2020 AI, Big Data, and Analytics Predictions

Data is the key to the future. It's (allegedly) the source of every tech company's decisions, and it's become an essential component not only of the software industry, but verticals around the world. The relationship between Big Data, AI, and analytics is well-known at this point, so let's look at where industry experts see these technologies going in 2020.

  • Sara Faatz, Sr. Product Marketing Manager, Progress: AI and ML get top billing: The increased popularity of artificial intelligence (AI) and machine learning (ML) and its promise to automate everyday tasks means developers with these skills and expertise are in high demand. AI and ML are the brains of the smarter applications, and through these technologies the apps learn from patterns of behavior and are able to more intelligently respond or produce an action. There is so much that can be done with the data that is collected by modern organizations.

    Since organizations are beginning to prioritize the implementation of AI and ML across the entire business, developers who understand how to build, implement and use AI and ML effectively – and understand that these are powerful tools – will be in high demand in 2020.

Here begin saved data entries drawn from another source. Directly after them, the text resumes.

-- ==== Sys2Proof/Laws/Silent.lean ====
section
/-! SUPPORT. The commands that store nothing: `Silent r s` says that shared memory and attached DRAM are as in `r`. -/

namespace Sys2Proof.Machine

/-- Shared memory and attached DRAM are as they were. -/
structure Silent (s t : State) : Prop where
  host : t.host = s.host
  dram : t.dram = s.dram

theorem Silent.refl (s : State) : Silent s s := ⟨rfl, rfl⟩

theorem Silent.upd {r t : State} {pins aon gbl prot adm pwr doms pcie log queues parts stage streams energy sys media hmap cal micro mover
    cas free pending} (h : Silent r t) : Silent r (State.mk pins aon gbl prot adm pwr doms pcie log queues t.host t.dram parts stage
      streams energy sys media hmap cal micro mover cas free pending) := ⟨h.host, h.dram⟩

theorem Silent.foldl {α : Type} {r : State} (f : State → α → State) (l : List α) {s : State} (h : Silent r s)
    (step : ∀ t x, Silent r t → Silent r (f t x)) : Silent r (l.foldl f s) := by
  induction l generalizing s with
  | nil => exact h
  | cons x l ih => exact ih (step s x h)

theorem Silent.ite {r s t : State} {c : Prop} [Decidable c] (h : Silent r s) (k : Silent r t) : Silent r (if c then s else t) := by
  split
  · exact h
  · exact k

/-- The same of an operation that also answers a value. -/
def PairSilent {α : Type} (r : State) (p : State × α) : Prop := Silent r p.1

theorem PairSilent.mk {α : Type} {r s : State} {a : α} (h : Silent r s) : PairSilent r (s, a) := h
theorem PairSilent.mk_iff {α : Type} {r s : State} {a : α} : PairSilent r (s, a) ↔ Silent r s := Iff.rfl
theorem PairSilent.fst {α : Type} {r : State} {p : State × α} (h : PairSilent r p) : Silent r p.1 := h
theorem PairSilent.eq {α : Type} {r s : State} {a : α} {p : State × α} (e : p = (s, a)) (h : PairSilent r p) : Silent r s := by
  rw [e] at h
  exact h

theorem PairSilent.foldl {α β : Type} {r : State} (f : State × β → α → State × β) (l : List α) {p : State × β} (h : PairSilent r p)
    (step : ∀ t x, PairSilent r t → PairSilent r (f t x)) : PairSilent r (l.foldl f p) := by
  induction l generalizing p with
  | nil => exact h
  | cons x l ih => exact ih (step p x h)

/-- The same of an operation that may be refused. -/
def OptSilent (r : State) (o : Option State) : Prop := ∀ t, o = some t → Silent r t

theorem OptSilent.none {r : State} : OptSilent r none := fun _ e => nomatch e
theorem OptSilent.some {r s : State} (h : Silent r s) : OptSilent r (some s) := by
  intro t e
  cases e
  exact h
theorem OptSilent.eq {r s : State} {o : Option State} (e : o = .some s) (h : OptSilent r o) : Silent r s := h s e
theorem OptSilent.getD {r s : State} {o : Option State} (k : OptSilent r o) (h : Silent r s) : Silent r (o.getD s) := by
  cases o with
  | none => exact h
  | some t => exact k t rfl

theorem OptSilent.map {r : State} {o : Option State} {f : State → State} (h : OptSilent r o) (k : ∀ t, Silent r t → Silent r (f t)) :
    OptSilent r (o.map f) := by
  cases o with
  | none => exact .none
  | some t => exact .some (k t (h t rfl))

theorem OptSilent.bind {r : State} {o : Option State} {f : State → Option State} (h : OptSilent r o)
    (k : ∀ t, Silent r t → OptSilent r (f t)) : OptSilent r (o.bind f) := by
  cases o with
  | none => exact .none
  | some t => exact k t (h t rfl)

theorem OptSilent.foldl {α : Type} {r : State} (f : Option State → α → Option State) (l : List α) {o : Option State} (h : OptSilent r o)
    (step : ∀ t x, OptSilent r t → OptSilent r (f t x)) : OptSilent r (l.foldl f o) := by
  induction l generalizing o with
  | nil => exact h
  | cons x l ih => exact ih (step o x h)

/-- The same of an operation that may be refused and also answers a value. -/
def OptPairSilent {α : Type} (r : State) (o : Option (State × α)) : Prop := ∀ t a, o = some (t, a) → Silent r t

theorem OptPairSilent.none {α : Type} {r : State} : OptPairSilent r (none : Option (State × α)) := fun _ _ e => nomatch e
theorem OptPairSilent.some {α : Type} {r s : State} {a : α} (h : Silent r s) : OptPairSilent r (some (s, a)) := by
  intro t b e
  cases e
  exact h
theorem OptPairSilent.eq {α : Type} {r s : State} {a : α} {o : Option (State × α)} (e : o = .some (s, a)) (h : OptPairSilent r o) :
    Silent r s := h s a e

/-- The same of an operation that goes on, or ends and also answers a value. -/
def SumSilent {α : Type} (r : State) (x : State ⊕ (State × α)) : Prop := (∀ t, x = .inl t → Silent r t) ∧ (∀ t a, x = .inr (t, a) → Silent r t)

theorem SumSilent.inl {α : Type} {r s : State} (h : Silent r s) : SumSilent r (.inl s : State ⊕ (State × α)) := by
  refine ⟨fun t e => ?_, fun t a e => nomatch e⟩
  cases e
  exact h
theorem SumSilent.inr {α : Type} {r s : State} {a : α} (h : Silent r s) : SumSilent r (.inr (s, a)) := by
  refine ⟨fun t e => (nomatch e), fun t b e => ?_⟩
  cases e
  exact h
theorem SumSilent.eqInl {α : Type} {r s : State} {x : State ⊕ (State × α)} (e : x = .inl s) (h : SumSilent r x) : Silent r s := h.1 s e
theorem SumSilent.eqInr {α : Type} {r s : State} {a : α} {x : State ⊕ (State × α)} (e : x = .inr (s, a)) (h : SumSilent r x) : Silent r s := h.2 s a e

/-- Every next state of an outcome has kept what counts since `r`. -/
def NextSilent (r : State) (o : Host.Outcome State Fault Refusal) : Prop := ∀ t, o = .next t → Silent r t

theorem NextSilent.next {r t : State} (h : Silent r t) : NextSilent r (.next t) := by
  intro u e
  cases e
  exact h

theorem wakeDomain_silent {ρ s : State} (hρ : Silent ρ s) (d : Nat) : Silent ρ (wakeDomain s d) := by
  unfold wakeDomain
  repeat' first
    | with_reducible assumption | extract_lets | split | with_reducible refine Silent.upd ?_

theorem sendVector_silent {ρ s : State} (hρ : Silent ρ s) (v : Nat) : Silent ρ (sendVector s v) := by
  unfold sendVector
  repeat' first
    | with_reducible assumption | extract_lets | split | with_reducible refine Silent.upd ?_

theorem setIrq_silent {ρ s : State} (hρ : Silent ρ s) (bits : BitVec 13) : Silent ρ (setIrq s bits) := by
  unfold setIrq
  repeat' first
    | with_reducible assumption | extract_lets | with_reducible apply sendVector_silent | split | with_reducible refine Silent.upd ?_

theorem noteGen_silent {ρ s : State} (hρ : Silent ρ s) (page : Nat) : Silent ρ (noteGen s page) := by
  unfold noteGen
  repeat' first
    | with_reducible assumption | extract_lets | split | with_reducible refine Silent.upd ?_

theorem logEvent_silent {ρ s : State} (hρ : Silent ρ s) (type : Nat) (fs : List (Nat × Nat × Nat)) : Silent ρ (logEvent s type fs) := by
  unfold logEvent
  repeat' first
    | with_reducible assumption | extract_lets | with_reducible apply setIrq_silent | split | with_reducible refine Silent.upd ?_

theorem refresh_silent {ρ s : State} (hρ : Silent ρ s) : Silent ρ (refresh s) := by
  unfold refresh
  repeat' first
    | with_reducible assumption | extract_lets | with_reducible apply setIrq_silent | with_reducible apply noteGen_silent | split
    | with_reducible refine Silent.upd ?_

theorem sendPort_silent {ρ s : State} (hρ : Silent ρ s) (n : Nat) (p : Packet) : Silent ρ (sendPort s n p) := by
  unfold sendPort
  repeat' first
    | with_reducible assumption | extract_lets | split | with_reducible refine Silent.upd ?_

theorem sendPkt_silent {ρ s : State} (hρ : Silent ρ s) (p : Packet) : Silent ρ (sendPkt s p) := by
  unfold sendPkt
  repeat' first
    | with_reducible assumption | extract_lets | with_reducible apply sendPort_silent | split | with_reducible refine Silent.upd ?_

theorem setJob_silent {ρ s : State} (hρ : Silent ρ s) (j : Job) : Silent ρ (setJob s j) := by
  unfold setJob
  repeat' first
    | with_reducible assumption | extract_lets | split | (intro _; intros; beta_reduce) | with_reducible refine Silent.upd ?_

theorem modQueue_silent {ρ s : State} (hρ : Silent ρ s) (q : Nat) (f : Queue → Queue) : Silent ρ (modQueue s q f) := by
  unfold modQueue
  repeat' first
    | with_reducible assumption | extract_lets | split | with_reducible refine Silent.upd ?_

theorem ringQueue_silent {ρ s : State} (hρ : Silent ρ s) (q : Nat) : Silent ρ (ringQueue s q) := by
  unfold ringQueue
  repeat' first
    | with_reducible assumption | extract_lets | with_reducible apply modQueue_silent | split | (intro _; intros; beta_reduce)
    | with_reducible refine Silent.upd ?_

theorem setSafe_silent {ρ s : State} (hρ : Silent ρ s) : Silent ρ (setSafe s) := by
  unfold setSafe
  repeat' first
    | with_reducible assumption | extract_lets | split | with_reducible refine Silent.upd ?_

theorem setMason_silent {ρ s : State} (hρ : Silent ρ s) (c : Fin 16) (m : Mason) : Silent ρ (setMason s c m) := by
  unfold setMason
  repeat' first
    | with_reducible assumption | extract_lets | split | with_reducible refine Silent.upd ?_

  • Haoyuan Li, founder and CTO, Alluxio: Hadoop storage (HDFS) is dead. Hadoop compute (Spark) lives strong. There is a lot of talk about Hadoop being dead... but the Hadoop ecosystem also had many rising stars. These were the compute frameworks like Spark that extracted more value from data. Others like Presto have also been adopted into the broader compute ecosystem. So today’s Hadoop has been broken up. Hadoop storage (HDFS) is dead because of its complexity and cost and because compute fundamentally cannot scale elastically if it stays tied to HDFS. To glean immediate, real-time insights, users need immediate and elastic compute capacity that’s plenty available in the cloud. Data in HDFS will move to the most optimal and cost-efficient system be it cloud storage or on-prem object storage. HDFS will die but Hadoop compute will live on and live strong.

  • Tomer Shiran, CEO and co-founder, Dremio: The rise of data microservices for bulk analytics. Traditional operational microservices have been designed and optimized for processing small numbers of records, primarily due to bandwidth constraints with existing protocols and transports. But now this long-standing bottleneck issue has been solved with the arrival of Apache Arrow Flight, which provides a high performance, massively parallel protocol for big data transfer across different applications and platforms. We predict that in 2020 Arrow Flight will unleash a new category of data microservices focused on bulk analytical operations with high volumes of records, and in turn, these data microservices will enable loosely coupled analytical architectures that can evolve much faster than traditional monolithic analytical architectures.